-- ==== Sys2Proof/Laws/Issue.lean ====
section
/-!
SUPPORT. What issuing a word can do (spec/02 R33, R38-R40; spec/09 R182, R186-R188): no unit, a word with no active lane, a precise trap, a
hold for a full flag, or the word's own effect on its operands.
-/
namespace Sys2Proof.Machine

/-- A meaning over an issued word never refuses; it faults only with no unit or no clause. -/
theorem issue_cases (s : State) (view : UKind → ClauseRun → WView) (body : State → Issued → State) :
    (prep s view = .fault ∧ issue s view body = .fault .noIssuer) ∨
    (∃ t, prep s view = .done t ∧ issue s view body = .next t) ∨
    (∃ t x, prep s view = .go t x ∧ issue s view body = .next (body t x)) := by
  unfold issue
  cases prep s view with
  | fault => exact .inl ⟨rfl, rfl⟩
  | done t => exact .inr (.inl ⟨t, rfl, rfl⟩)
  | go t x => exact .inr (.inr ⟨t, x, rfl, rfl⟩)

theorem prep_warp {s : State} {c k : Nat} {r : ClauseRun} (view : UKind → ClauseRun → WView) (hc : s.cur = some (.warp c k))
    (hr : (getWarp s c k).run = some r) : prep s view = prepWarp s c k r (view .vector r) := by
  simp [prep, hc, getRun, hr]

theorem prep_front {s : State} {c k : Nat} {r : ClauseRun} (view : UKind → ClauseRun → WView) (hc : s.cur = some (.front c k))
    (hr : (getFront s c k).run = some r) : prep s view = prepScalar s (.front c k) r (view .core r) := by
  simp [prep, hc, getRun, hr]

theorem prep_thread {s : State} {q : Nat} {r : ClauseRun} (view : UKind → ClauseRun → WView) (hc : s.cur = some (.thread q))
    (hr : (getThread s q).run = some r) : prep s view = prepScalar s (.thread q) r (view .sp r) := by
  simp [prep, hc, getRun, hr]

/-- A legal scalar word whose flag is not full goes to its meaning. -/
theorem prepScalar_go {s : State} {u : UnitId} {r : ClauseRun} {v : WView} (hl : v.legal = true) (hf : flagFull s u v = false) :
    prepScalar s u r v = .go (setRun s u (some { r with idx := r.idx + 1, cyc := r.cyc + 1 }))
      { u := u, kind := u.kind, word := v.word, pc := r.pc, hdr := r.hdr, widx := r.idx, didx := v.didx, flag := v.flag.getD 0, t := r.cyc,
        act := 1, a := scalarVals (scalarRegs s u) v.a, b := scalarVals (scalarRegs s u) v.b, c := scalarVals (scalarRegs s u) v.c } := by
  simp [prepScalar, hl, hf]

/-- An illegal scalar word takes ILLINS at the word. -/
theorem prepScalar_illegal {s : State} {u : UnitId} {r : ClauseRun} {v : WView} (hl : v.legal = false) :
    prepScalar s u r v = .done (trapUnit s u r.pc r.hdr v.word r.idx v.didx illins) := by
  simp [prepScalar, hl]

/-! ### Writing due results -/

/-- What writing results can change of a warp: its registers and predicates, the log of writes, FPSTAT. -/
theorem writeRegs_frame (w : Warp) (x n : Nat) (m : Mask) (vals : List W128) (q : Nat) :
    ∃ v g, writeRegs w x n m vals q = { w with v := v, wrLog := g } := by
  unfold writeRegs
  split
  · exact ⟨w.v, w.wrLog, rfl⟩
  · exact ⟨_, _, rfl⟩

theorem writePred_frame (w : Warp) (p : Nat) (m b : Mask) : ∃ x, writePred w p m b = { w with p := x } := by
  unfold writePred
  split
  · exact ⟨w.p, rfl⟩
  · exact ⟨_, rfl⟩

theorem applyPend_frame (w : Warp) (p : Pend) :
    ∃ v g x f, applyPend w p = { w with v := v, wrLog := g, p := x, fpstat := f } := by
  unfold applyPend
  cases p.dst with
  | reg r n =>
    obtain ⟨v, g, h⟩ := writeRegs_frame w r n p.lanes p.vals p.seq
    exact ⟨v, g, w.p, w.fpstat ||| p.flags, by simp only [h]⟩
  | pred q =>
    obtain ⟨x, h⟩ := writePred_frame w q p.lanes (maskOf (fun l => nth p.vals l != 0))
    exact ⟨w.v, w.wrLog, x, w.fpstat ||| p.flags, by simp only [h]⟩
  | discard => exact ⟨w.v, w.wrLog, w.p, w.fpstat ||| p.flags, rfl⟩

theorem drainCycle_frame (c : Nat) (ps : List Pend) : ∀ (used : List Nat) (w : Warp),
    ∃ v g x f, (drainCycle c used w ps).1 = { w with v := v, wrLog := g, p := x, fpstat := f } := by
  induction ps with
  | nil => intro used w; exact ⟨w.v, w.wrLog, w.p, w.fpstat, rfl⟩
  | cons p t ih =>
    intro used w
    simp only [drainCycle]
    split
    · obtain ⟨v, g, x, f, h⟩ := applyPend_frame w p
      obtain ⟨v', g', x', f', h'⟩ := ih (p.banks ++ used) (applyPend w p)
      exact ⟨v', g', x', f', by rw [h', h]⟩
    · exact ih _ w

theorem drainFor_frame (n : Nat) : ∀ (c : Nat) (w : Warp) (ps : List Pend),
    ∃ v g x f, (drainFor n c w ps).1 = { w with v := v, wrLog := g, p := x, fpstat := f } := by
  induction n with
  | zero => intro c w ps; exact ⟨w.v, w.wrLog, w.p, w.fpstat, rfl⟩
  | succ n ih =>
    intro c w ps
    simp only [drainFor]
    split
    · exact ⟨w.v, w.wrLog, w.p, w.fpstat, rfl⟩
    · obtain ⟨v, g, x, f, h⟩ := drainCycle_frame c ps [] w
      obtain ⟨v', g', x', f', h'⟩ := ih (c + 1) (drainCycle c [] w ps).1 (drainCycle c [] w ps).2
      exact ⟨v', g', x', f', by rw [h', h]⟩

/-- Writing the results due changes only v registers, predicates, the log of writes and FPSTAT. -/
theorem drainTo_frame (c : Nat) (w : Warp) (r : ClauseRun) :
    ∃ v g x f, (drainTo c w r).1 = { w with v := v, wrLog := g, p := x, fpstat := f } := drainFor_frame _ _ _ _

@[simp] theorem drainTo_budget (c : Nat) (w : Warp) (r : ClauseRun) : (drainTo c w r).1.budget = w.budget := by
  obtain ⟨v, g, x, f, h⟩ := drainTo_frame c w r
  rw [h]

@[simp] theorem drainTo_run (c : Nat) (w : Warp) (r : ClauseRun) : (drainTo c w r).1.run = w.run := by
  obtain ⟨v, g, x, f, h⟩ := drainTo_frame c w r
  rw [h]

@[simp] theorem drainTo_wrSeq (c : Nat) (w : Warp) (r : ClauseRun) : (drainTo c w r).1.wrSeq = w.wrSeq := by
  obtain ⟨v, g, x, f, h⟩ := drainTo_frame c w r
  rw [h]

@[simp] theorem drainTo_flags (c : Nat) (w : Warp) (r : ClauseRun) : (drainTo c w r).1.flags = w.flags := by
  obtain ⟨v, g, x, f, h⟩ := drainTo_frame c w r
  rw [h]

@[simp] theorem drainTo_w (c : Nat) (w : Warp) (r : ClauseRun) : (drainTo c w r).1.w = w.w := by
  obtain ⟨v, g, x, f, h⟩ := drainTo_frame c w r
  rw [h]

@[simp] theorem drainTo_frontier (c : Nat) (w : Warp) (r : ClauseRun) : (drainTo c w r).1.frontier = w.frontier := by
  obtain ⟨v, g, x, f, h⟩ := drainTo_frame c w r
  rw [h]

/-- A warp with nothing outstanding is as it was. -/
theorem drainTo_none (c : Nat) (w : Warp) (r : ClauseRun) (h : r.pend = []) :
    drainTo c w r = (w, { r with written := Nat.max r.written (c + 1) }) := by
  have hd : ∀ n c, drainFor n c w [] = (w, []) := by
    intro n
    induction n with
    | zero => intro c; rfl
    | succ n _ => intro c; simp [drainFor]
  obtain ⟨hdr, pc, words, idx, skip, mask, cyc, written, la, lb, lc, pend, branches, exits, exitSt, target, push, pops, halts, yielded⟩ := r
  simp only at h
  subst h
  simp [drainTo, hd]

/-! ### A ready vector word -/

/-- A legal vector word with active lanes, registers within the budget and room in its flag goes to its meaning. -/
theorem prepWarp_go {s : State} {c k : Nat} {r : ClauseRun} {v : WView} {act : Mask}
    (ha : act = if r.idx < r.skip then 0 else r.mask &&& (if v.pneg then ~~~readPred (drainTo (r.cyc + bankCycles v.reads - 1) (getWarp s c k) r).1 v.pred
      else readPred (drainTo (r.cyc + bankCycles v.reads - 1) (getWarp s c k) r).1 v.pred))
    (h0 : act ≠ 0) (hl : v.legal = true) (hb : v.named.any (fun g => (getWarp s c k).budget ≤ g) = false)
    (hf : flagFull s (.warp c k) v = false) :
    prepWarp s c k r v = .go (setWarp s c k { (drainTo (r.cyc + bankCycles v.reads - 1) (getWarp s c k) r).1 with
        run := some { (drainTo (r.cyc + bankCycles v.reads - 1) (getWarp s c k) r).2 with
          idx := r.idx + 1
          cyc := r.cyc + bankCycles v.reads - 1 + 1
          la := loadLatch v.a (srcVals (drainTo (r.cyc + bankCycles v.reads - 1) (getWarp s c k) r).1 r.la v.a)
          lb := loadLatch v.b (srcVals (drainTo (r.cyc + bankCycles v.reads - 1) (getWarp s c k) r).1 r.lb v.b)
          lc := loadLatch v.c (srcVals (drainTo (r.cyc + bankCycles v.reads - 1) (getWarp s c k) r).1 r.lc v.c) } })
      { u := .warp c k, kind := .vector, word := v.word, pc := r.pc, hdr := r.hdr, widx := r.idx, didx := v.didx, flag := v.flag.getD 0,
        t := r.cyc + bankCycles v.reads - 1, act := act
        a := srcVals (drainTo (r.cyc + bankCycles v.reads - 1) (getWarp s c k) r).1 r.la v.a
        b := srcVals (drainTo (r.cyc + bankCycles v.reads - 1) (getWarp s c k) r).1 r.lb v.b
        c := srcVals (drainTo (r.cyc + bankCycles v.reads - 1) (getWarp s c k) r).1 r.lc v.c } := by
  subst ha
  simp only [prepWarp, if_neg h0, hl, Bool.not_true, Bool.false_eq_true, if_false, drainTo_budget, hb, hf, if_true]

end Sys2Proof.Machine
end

--

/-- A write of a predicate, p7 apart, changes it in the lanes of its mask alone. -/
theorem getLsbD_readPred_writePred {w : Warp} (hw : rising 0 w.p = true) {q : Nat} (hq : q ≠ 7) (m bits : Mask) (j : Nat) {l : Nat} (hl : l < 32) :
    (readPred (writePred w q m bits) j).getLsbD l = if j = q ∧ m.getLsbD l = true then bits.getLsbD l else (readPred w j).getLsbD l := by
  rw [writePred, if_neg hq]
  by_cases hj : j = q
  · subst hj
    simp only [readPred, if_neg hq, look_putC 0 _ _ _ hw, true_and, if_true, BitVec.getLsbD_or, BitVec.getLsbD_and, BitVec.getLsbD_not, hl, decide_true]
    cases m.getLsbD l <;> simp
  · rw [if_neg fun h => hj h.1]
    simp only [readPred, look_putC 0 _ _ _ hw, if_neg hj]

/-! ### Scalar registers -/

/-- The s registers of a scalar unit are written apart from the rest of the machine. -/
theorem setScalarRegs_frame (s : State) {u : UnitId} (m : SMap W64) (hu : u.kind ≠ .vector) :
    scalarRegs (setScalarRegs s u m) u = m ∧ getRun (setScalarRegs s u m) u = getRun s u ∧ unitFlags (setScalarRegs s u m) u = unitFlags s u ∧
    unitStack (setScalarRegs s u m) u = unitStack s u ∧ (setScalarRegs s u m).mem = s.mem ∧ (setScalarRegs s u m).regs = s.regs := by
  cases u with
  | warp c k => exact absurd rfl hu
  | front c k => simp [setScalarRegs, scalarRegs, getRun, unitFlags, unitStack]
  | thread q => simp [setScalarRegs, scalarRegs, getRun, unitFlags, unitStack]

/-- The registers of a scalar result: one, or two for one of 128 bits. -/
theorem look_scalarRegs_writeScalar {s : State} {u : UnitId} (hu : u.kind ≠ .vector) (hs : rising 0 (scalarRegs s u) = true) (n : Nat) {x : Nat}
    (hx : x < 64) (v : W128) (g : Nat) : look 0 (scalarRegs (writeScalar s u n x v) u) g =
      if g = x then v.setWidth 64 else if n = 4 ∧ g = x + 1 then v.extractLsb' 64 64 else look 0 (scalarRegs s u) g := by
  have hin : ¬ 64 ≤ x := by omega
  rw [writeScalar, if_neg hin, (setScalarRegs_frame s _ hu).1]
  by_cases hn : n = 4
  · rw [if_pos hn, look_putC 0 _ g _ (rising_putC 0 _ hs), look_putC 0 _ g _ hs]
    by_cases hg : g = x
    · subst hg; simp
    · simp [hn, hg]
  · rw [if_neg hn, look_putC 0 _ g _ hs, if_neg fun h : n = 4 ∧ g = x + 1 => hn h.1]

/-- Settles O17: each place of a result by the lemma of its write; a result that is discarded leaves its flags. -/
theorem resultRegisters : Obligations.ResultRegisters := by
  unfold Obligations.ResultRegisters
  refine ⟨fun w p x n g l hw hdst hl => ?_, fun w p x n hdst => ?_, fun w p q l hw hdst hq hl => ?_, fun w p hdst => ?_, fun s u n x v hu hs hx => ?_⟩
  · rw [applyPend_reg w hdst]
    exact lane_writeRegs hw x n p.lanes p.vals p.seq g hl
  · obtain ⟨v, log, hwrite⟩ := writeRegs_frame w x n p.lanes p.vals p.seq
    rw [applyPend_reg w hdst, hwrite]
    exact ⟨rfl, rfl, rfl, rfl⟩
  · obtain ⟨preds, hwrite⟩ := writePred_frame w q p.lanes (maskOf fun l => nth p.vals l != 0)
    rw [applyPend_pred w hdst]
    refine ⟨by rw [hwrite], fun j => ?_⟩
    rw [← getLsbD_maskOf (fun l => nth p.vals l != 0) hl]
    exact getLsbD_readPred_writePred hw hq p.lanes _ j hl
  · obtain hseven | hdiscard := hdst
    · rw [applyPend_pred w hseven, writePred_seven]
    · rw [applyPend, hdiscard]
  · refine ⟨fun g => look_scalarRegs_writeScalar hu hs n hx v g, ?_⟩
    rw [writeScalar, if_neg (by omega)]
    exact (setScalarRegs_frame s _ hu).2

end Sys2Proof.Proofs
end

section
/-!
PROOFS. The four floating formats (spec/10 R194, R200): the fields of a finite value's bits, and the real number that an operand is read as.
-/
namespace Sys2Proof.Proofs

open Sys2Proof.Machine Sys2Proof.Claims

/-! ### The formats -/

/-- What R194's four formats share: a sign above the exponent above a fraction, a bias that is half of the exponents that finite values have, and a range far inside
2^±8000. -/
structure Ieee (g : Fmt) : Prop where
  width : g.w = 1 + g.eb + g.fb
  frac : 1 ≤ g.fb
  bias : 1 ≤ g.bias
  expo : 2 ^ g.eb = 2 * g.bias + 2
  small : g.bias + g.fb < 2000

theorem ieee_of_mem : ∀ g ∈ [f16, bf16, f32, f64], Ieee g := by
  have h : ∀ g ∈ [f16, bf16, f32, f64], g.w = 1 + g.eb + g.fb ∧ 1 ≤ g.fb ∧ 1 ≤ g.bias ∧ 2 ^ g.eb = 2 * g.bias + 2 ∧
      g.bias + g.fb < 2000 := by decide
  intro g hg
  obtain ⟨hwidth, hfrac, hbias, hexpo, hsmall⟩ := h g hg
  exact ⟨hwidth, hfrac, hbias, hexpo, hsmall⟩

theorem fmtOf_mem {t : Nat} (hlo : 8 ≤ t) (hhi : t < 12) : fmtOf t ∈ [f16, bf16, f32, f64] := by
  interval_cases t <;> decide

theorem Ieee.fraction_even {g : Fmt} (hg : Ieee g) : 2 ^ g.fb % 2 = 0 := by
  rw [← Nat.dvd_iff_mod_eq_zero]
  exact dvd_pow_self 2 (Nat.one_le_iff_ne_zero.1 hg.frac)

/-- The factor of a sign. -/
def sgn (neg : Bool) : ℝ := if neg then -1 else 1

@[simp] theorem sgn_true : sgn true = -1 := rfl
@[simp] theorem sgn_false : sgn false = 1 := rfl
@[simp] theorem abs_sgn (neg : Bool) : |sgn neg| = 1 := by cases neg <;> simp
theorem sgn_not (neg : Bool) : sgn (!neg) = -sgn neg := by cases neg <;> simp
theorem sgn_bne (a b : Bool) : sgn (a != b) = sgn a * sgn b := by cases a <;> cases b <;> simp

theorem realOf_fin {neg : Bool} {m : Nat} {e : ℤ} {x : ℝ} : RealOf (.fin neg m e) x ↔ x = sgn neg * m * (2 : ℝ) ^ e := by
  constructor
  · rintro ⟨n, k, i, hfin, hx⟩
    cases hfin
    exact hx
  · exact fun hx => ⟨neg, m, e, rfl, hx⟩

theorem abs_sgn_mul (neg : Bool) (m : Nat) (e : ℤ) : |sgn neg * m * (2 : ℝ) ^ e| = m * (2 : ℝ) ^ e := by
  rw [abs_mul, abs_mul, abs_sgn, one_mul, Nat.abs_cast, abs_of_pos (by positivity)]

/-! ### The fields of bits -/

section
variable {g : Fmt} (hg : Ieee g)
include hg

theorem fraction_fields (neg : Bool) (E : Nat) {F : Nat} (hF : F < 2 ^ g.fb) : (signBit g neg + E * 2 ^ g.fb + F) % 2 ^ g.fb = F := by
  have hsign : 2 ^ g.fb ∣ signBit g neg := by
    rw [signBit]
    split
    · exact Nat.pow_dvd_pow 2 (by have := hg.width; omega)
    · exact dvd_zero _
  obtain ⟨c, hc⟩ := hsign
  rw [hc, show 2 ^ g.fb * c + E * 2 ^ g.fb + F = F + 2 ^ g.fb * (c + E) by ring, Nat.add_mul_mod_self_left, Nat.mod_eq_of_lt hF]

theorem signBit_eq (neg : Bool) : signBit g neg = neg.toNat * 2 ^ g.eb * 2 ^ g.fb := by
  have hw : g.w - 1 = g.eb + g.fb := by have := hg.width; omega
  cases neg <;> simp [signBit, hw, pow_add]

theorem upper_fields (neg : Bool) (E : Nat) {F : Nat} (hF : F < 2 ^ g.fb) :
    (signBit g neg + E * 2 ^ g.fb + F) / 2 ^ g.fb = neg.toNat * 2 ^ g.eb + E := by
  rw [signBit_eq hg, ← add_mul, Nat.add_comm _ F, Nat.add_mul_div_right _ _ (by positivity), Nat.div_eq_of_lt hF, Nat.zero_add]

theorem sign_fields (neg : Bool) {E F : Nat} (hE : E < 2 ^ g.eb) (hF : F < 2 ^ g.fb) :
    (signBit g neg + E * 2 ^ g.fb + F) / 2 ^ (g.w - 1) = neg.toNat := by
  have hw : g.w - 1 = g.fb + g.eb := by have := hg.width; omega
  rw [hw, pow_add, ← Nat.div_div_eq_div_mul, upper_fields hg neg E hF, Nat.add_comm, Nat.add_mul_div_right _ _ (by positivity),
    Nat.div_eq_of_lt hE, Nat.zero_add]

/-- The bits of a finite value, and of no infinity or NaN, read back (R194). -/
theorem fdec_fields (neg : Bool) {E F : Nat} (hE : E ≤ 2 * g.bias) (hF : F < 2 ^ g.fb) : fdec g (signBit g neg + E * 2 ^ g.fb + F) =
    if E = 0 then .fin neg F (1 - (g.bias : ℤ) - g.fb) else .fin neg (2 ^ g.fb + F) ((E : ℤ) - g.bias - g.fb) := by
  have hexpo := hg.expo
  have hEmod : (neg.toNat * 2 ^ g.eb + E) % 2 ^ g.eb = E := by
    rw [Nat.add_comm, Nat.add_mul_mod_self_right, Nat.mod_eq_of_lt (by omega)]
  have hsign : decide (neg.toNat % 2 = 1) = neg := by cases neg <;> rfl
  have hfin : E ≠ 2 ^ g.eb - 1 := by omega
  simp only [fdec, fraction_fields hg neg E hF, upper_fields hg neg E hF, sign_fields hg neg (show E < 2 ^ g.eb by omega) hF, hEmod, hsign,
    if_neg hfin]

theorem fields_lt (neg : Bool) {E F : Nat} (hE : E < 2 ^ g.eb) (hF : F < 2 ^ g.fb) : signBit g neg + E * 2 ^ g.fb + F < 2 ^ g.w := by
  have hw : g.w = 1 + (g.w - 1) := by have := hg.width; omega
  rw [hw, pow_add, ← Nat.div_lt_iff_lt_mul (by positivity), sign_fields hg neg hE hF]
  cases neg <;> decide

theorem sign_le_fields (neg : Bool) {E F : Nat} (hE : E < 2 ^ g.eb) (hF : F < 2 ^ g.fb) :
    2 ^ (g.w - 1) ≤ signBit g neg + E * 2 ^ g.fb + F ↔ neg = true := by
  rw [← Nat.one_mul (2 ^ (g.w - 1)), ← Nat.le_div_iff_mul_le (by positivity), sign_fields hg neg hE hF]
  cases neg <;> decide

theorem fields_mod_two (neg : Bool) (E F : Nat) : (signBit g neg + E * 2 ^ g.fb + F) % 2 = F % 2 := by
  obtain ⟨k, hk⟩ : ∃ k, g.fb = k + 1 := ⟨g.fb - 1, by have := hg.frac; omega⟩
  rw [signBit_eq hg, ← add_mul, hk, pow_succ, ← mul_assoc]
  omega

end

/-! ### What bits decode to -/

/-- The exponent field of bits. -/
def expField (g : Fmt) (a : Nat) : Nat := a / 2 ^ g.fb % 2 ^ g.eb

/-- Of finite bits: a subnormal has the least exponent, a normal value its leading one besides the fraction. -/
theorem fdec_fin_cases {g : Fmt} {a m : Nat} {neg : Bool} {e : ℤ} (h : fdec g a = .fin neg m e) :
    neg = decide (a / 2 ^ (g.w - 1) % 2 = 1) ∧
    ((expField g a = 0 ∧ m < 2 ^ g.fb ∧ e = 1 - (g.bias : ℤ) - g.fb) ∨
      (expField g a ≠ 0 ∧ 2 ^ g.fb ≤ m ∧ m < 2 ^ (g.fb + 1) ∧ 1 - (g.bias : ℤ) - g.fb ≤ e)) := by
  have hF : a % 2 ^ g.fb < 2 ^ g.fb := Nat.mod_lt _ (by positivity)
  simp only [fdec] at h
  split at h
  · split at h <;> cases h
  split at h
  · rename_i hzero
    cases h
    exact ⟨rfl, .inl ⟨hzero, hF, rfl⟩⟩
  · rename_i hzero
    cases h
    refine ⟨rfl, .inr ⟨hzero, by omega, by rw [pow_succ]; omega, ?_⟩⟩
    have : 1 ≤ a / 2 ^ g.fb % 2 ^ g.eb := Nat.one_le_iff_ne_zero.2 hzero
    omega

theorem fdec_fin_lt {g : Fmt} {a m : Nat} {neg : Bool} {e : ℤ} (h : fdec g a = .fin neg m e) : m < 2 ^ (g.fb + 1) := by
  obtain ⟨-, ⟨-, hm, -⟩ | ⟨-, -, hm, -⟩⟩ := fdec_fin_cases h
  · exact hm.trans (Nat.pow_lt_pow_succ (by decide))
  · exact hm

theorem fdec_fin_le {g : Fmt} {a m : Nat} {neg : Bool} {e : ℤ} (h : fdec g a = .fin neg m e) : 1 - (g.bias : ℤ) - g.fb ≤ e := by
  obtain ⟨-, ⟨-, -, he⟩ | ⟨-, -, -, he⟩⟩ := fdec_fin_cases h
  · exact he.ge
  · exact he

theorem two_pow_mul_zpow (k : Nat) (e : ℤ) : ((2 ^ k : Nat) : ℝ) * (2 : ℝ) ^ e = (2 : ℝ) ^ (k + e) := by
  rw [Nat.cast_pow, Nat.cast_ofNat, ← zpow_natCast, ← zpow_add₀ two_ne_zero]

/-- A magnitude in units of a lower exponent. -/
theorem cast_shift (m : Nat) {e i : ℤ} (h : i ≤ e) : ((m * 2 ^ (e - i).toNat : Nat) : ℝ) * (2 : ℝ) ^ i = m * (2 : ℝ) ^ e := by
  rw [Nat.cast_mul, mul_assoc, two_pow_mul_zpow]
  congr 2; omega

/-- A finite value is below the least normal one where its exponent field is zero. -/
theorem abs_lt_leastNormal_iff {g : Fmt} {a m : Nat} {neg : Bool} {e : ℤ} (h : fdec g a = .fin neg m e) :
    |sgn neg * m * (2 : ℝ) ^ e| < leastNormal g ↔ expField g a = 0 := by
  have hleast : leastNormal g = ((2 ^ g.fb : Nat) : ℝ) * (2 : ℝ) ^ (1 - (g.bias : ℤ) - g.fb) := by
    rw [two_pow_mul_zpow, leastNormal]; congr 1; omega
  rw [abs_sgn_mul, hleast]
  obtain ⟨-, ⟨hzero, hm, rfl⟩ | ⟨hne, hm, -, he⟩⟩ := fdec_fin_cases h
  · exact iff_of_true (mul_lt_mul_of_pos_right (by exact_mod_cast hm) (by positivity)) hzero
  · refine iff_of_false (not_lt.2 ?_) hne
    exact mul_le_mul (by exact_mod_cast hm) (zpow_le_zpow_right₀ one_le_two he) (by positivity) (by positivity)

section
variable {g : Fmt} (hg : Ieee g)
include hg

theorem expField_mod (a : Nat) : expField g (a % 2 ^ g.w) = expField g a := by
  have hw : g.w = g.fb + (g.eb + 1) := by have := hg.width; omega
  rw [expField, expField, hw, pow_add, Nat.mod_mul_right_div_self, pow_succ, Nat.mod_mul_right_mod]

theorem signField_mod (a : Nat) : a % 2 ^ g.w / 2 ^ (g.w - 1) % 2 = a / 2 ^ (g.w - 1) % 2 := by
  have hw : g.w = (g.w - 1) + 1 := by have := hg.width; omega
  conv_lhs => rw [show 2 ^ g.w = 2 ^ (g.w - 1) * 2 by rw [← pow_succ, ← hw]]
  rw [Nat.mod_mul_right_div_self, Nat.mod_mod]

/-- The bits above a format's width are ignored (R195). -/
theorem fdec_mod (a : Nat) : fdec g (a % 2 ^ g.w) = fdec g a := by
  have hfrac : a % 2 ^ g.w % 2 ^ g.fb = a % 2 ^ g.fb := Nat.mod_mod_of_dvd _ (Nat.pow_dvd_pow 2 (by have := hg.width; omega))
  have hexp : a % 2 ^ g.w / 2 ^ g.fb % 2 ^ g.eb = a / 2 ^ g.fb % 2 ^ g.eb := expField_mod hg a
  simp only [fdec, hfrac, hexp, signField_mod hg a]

_WHAT THE TASK REQUIRES_
From the material above, copy exactly the lines between the line holding "(hs : rising" and the line holding "1 => hn h.1]", inclusive, and only those.

_ANSWER SPACE_
theorem look_scalarRegs_writeScalar {s : State} {u : UnitId} (hu : u.kind ≠ .vector) (hs : rising 0 (scalarRegs s u) = true) (n : Nat) {x : Nat}
    (hx : x < 64) (v : W128) (g : Nat) : look 0 (scalarRegs (writeScalar s u n x v) u) g =
      if g = x then v.setWidth 64 else if n = 4 ∧ g = x + 1 then v.extractLsb' 64 64 else look 0 (scalarRegs s u) g := by
  have hin : ¬ 64 ≤ x := by omega
  rw [writeScalar, if_neg hin, (setScalarRegs_frame s _ hu).1]
  by_cases hn : n = 4
  · rw [if_pos hn, look_putC 0 _ g _ (rising_putC 0 _ hs), look_putC 0 _ g _ hs]
    by_cases hg : g = x
    · subst hg; simp
    · simp [hn, hg]
  · rw [if_neg hn, look_putC 0 _ g _ hs, if_neg fun h : n = 4 ∧ g = x + 1 => hn h.1]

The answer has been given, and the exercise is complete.